Larsson Dunn, a former chemistry professor who runs the Lincolnway ethanol
plant, argues that Iowa, and US agriculture, are fertile and technologically
advanced enough to meet demand for food and fuel.
"We have the most efficient farmers and some of the best farmland in the world
in the Midwest. So we're able to efficiently produce enough grain for food and
produce surpluses for fuels."
Alternative uses
Because corn is such an important ingredient in our food supply, higher corn
prices mean higher prices for all sorts of things you might not expect.
We stopped for breakfast at The Cafe in Ames, Iowa, where they cook a
wonderful plate of steak and eggs.
On the plate you see how important corn is to our diet. Corn pancakes; steak
from cattle fed on tons of corn; tomato ketchup flavoured with corn syrup; and an
egg - whose yolk is turned a rich yellow by feeding the chicken corn products.

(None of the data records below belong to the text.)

/-- Bytes 0x000 to 0x2FF of the DEK certificate (R355). -/
def dekCertBody (c : Chip) (fleet dek : List Byte) : List Byte :=
  [0x44, 0x43, 0x01, 0] ++ leBytes 4 (sealCounter c 5) ++ otpSerial c ++ leBytes 8 c.tai.toNat ++ fleet ++ publicKey dek ++
    List.replicate 60 0 ++ otpBytes c 0x2A8 64 ++ List.replicate 64 0

/-- May the device be provisioned now (R356)? -/
def quiescent (c : Chip) : Bool :=
  (List.range 32).all (fun s => !streamOn c s) && c.ev.sheafLog.isEmpty

/-- PROVISION, step 1 (R356): counter 5 rises. -/
def provisionPackage (c : Chip) : Nat × Chip :=
  if !quiescent c then (0x0C, c) else (0, c.setCounter 5 (sealCounter c 5 + 1))
/-- PROVISION, steps 2 to 8 (R356): the DEK's modulus comes from the DRBG, a free value. -/
def Chip.provisionEnd (c : Chip) (fleet fas : List Byte) : Chip :=
  let m := c.drawBytes 512
  let body := dekCertBody m.2 fleet m.1
  let sig := m.2.signBytes (c.su.priv.dik.getD []) body
  let c1 := (((sig.2.dropRecord 9).setRecord 9 m.1).setRecord 11 (body ++ sig.1)).setRecord 10 fas
  (c1.dropSessions.otpProgram 4 [0xFF, 0xFF, 0xFF, 0xFF]).raise 27

/-- The effect of a package whose container has passed R341: the STATUS, what its completion still does, and the chip. MANUFACTURE and
PROVISION take time: a loss before their completion leaves what their first steps have done. (DESIGN CHOICE: log 62) -/
def Chip.applyPayload (c : Chip) (typ : Nat) (oem : Bool) (p : List Byte) : Nat × SealLater × Chip :=
  let now (x : Nat × Chip) : Nat × SealLater × Chip := (x.1, .nothing, x.2)
  let then_ (x : Nat × Chip) (l : SealLater) : Nat × SealLater × Chip := (x.1, if x.1 = 0 then l else .nothing, x.2)
  if !packageSerial c typ p then (stBadArg, .nothing, c) else
  match typ with
  | 0x07 => then_ (provisionPackage c) (.provision ((p.drop 16).take 32) ((p.drop 48).take 32))
  | 0x08 => now (revokePackage c oem p)
  | 0x09 => (0, .nothing, c.zeroise false)
  | 0x0A => now (enrollPackage c oem p)
  | 0x0B => then_ (manufacturePackage c p) .manufacture
  | _ => now (dikCertPackage c p)

/-- APPLY_PACKAGE (R350, R341). A container of TYPE 0x01 to 0x06 is no package: BAD_ARG, as IMAGE_LOAD answers an
unexpected TYPE. (DESIGN CHOICE: log 58) -/
def applyPackage (c : Chip) (args : List Nat) : SealAnswer :=
  let a := argAddr args 0
  let r := c.readHeader a
  match r.1 with
  | none => { status := stBusError, chip := r.2.raise 19 }
  | some h =>
    let typ := hdrNat h 3 1
    if 1 ≤ typ ∧ typ ≤ 6 then sealRefuse r.2 stBadArg else
    let l := r.2.packageStatus a h
    if l.1 ≠ 0 then { status := l.1, chip := l.2.raise 19 } else
    let p := l.2.readPayload a h
    match p.1 with
    | .bad st => { status := st, chip := p.2.raise 19 }
    | .good bytes =>
      let x := p.2.applyPayload typ (hdrOem h) bytes
      { status := x.1, later := x.2.1, chip := x.2.2 }

/-! ### The command table (R350, R351) -/

/-- GET_INFO. -/
def getInfo (c : Chip) (_ : List Nat) : SealAnswer :=
  { status := 0
    rsp := wordsOfBytes (otpSerial c) ++ [(sealStateWord c).toNat, sealCounter c 5 % 2 ^ 32, sealCounter c 0 % 2 ^ 32,
      sealCounter c 0 / 2 ^ 32 % 2 ^ 32]
    chip := c }

/-- The work of a command on a channel (R350). VEH_SNAPSHOT does its work at its completion, whose TAI it takes. -/
def sealWork (b : Bool) (op : Nat) (c : Chip) (args : List Nat) : SealAnswer :=
  match b, op with
  | false, 0x01 => getInfo c args
  | false, 0x02 => imageLoad c args
  | false, 0x03 => verifyImage c args
  | false, 0x04 => svnCommit c args
  | false, 0x05 => bootDone c args
  | false, 0x10 => { status := 0, chip := c }
  | false, 0x11 => { status := 0, chip := c.markSheaves (fun st => (argOf args 0).testBit st) 2 }
  | false, 0x20 => attest c args
  | false, 0x21 => getCert c args
  | false, 0x22 => applyPackage c args
  | false, 0x23 => { status := 0, chip := c.dropSessions }
  | true, 0x30 => sessionOpen c args
  | true, 0x31 => sessionAuth c args
  | true, 0x32 => sessionClose c args
  | true, 0x40 => checkMac c args
  | true, 0x41 => makeMac c args
  | _, _ => sealRefuse c 0x01

/-- The work of a command begins: in the error state and when zeroised only GET_INFO is answered (R362, R364), but for ATTEST, whose own
rule says WRONG_PHASE in DECOMMISSIONED (R357). (DESIGN CHOICE: log 61; DEDUCED: log 155) -/
def sealBegin (c : Chip) (b : Bool) (op : Nat) (args : List Nat) : SealAnswer :=
  let info := !b && decide (op = 0x01)
  if lifecycle c = 3 ∧ !info ∧ !(!b && decide (op = 0x20)) then sealRefuse c 0x14
  else if sealState c = 3 ∧ !info then sealRefuse c 0x12
  else sealWork b op c args
/-- Has a stook the RSA engine, or is one due (R322)? -/
def rsaTaken (c : Chip) : Bool := c.ev.due || c.ev.signing.isSome
/-- Where a command reads its arguments in memory (R350): the addresses of what its DMA engine takes. -/
def sealReads (b : Bool) (op : Nat) (args : List Nat) : List Nat :=
  match b, op with
  | false, 0x02 => [argAddr args 0]
  | false, 0x03 => [argAddr args 0]
  | false, 0x20 => [argAddr args 0]
  | false, 0x22 => [argAddr args 0]
  | true, 0x40 => [argAddr args 3, argAddr args 6]
  | true, 0x41 => [argAddr args 3]
  | _, _ => []
/-- Does the flash controller hold reads that a command makes there (R347)? -/
def flashHolds (c : Chip) (as : List Nat) : Bool := xipHeld c && as.any (fun a => decide (a / 0x10000000 = 1))
/-- Has the held read come to its request timeout (R267, R347)? -/
def flashOver (c : Chip) (m : Mailbox) : Bool :=
  match m.flashAt with
  | some t => decide (t + nocTimeout c ≤ c.ns)
  | none => false
/-- A mailbox command that is under way, with what its work's first part answered. -/
def boxAfter (op tag : Nat) (args : List Nat) (a : SealAnswer) : Mailbox :=
  { op := op, tag := tag, args := args, needs := a.needs, later := a.later
    answer := if a.waits || decide (a.later ≠ .nothing) then none else some (a.status, a.rsp) }
/-- A write of SEAL_CMD (R349): discarded with OVERRUN while BUSY; otherwise the arguments are taken and the work begins. A command that
uses the RSA engine waits for a stook that is due or being signed (R322), and one that reads the flash while that is held (R347). (DESIGN CHOICE: log 61; DESIGN CHOICE: log 62) -/
def Chip.sealCmd (c : Chip) (b : Bool) (op tag : Nat) : Chip :=
  let base := boxBase b
  if !c.isOn .sealUnit || decide (sealState c = 0) then c
  else if c.bit (base + 4) 31 then c.setBit (base + 4) 29 true
  else
    let args := (List.range 8).map (fun i => (c.reg (base + 0x10 + 4 * i)).toNat)
    if (!b && usesRsa op && rsaTaken c) || flashHolds c (sealReads b op args) then
      (c.setBit (base + 4) 31 true).setBox b (some { op := op, tag := tag, args := args, later := .start, flashAt := some c.ns })
    else
      let a := sealBegin c b op args
      (a.chip.setBit (base + 4) 31 true).setBox b (some (boxAfter op tag args a))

And the alternative uses of corn go way beyond biofuels.
At Iowa State University, scientists are pulling this grain apart and finding that its
chemical constituents can make all sorts of things.
Larry Johnson, director of the Center for Crops Utilisation Research at
Iowa State, showed us paper finished with corn-derived chemicals, charcoal
briquettes bound with corn products, even a shirt woven from a corn-based fibre.
And he, too, believes there is no tension between food and fuel.
"We believe we can have both food and fuel," he says. "These things are totally
compatible with each other, and we are going to devise new cropping systems
that are going to allow us to do that as well."
US subsidies
In the coming years, say the experts, other crops - sugar cane, switchgrass,
jatropha trees - may well grow into potent sources of renewable fuels.
But, says the IMF, those crops - many of which are grown in developing
countries - will make slow headway as a source of renewable fuels while ethanol
policy in the United States remains the way it is.
The US government offers generous financial subsidies to companies that blend
ethanol and petrol, and has placed obstacles in the way of cheaper ethanol
imports.
"Industrial countries," writes Simon Johnson, "need to seize this moment and
eliminate subsidies."
Allowing freer trade in biofuels should, he says, help agricultural sectors
everywhere.
But more people in more countries are now seeking more and better food. And if
we want biofuels too, we may have to expect higher food prices.